WHAT THE TASK REQUIRES: Of all the entries below, only the lines from the one with "law.Holds (rebuildPassed j e a s) := by" up to and including the one with "failJob_holds (holds_ite (countSealFailed_holds" are to be duplicated exactly.
**********
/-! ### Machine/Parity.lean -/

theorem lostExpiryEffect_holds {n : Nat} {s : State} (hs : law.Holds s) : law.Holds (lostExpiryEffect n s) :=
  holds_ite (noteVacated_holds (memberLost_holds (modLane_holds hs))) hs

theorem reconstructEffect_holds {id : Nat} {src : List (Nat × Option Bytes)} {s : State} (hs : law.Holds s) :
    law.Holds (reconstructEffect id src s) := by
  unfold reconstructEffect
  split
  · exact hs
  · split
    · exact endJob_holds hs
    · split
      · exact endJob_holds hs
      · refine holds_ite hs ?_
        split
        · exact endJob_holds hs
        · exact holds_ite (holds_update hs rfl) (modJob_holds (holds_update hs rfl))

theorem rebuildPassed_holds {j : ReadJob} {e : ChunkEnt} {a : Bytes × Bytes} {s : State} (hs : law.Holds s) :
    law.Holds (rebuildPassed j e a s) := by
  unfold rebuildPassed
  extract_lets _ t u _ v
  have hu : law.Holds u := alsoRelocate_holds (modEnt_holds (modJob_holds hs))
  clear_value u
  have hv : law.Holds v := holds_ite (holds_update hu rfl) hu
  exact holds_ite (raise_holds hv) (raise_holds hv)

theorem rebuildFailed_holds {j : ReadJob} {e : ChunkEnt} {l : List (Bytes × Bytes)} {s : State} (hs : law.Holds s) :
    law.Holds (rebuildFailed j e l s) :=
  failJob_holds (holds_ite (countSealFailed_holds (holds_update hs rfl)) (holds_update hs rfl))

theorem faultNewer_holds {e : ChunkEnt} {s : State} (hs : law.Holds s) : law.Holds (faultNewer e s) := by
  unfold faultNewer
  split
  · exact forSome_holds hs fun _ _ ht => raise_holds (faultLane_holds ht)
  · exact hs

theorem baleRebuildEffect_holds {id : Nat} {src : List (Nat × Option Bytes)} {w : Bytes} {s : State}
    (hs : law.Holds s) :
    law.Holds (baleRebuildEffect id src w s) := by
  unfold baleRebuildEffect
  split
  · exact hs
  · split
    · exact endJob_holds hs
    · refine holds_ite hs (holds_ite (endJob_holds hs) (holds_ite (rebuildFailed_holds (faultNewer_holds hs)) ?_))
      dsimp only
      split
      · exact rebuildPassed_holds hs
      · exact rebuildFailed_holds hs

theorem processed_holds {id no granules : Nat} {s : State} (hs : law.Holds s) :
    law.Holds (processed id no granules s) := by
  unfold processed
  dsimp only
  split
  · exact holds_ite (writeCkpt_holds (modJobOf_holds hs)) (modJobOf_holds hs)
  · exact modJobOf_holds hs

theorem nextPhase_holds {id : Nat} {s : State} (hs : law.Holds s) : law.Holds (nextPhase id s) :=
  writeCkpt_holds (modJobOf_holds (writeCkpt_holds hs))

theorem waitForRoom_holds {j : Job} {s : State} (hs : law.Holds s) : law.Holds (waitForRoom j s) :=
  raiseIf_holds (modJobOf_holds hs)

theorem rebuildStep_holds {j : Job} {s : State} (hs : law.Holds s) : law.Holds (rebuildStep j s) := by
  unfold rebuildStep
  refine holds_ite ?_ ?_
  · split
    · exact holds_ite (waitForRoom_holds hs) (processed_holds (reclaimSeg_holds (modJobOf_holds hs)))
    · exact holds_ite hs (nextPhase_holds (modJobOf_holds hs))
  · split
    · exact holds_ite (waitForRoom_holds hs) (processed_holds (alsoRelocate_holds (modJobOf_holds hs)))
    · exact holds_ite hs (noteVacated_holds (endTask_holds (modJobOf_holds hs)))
**********
RESPONSE TO THIS EXERCISE:
    law.Holds (rebuildPassed j e a s) := by
  unfold rebuildPassed
  extract_lets _ t u _ v
  have hu : law.Holds u := alsoRelocate_holds (modEnt_holds (modJob_holds hs))
  clear_value u
  have hv : law.Holds v := holds_ite (holds_update hu rfl) hu
  exact holds_ite (raise_holds hv) (raise_holds hv)

theorem rebuildFailed_holds {j : ReadJob} {e : ChunkEnt} {l : List (Bytes × Bytes)} {s : State} (hs : law.Holds s) :
    law.Holds (rebuildFailed j e l s) :=
  failJob_holds (holds_ite (countSealFailed_holds (holds_update hs rfl)) (holds_update hs rfl))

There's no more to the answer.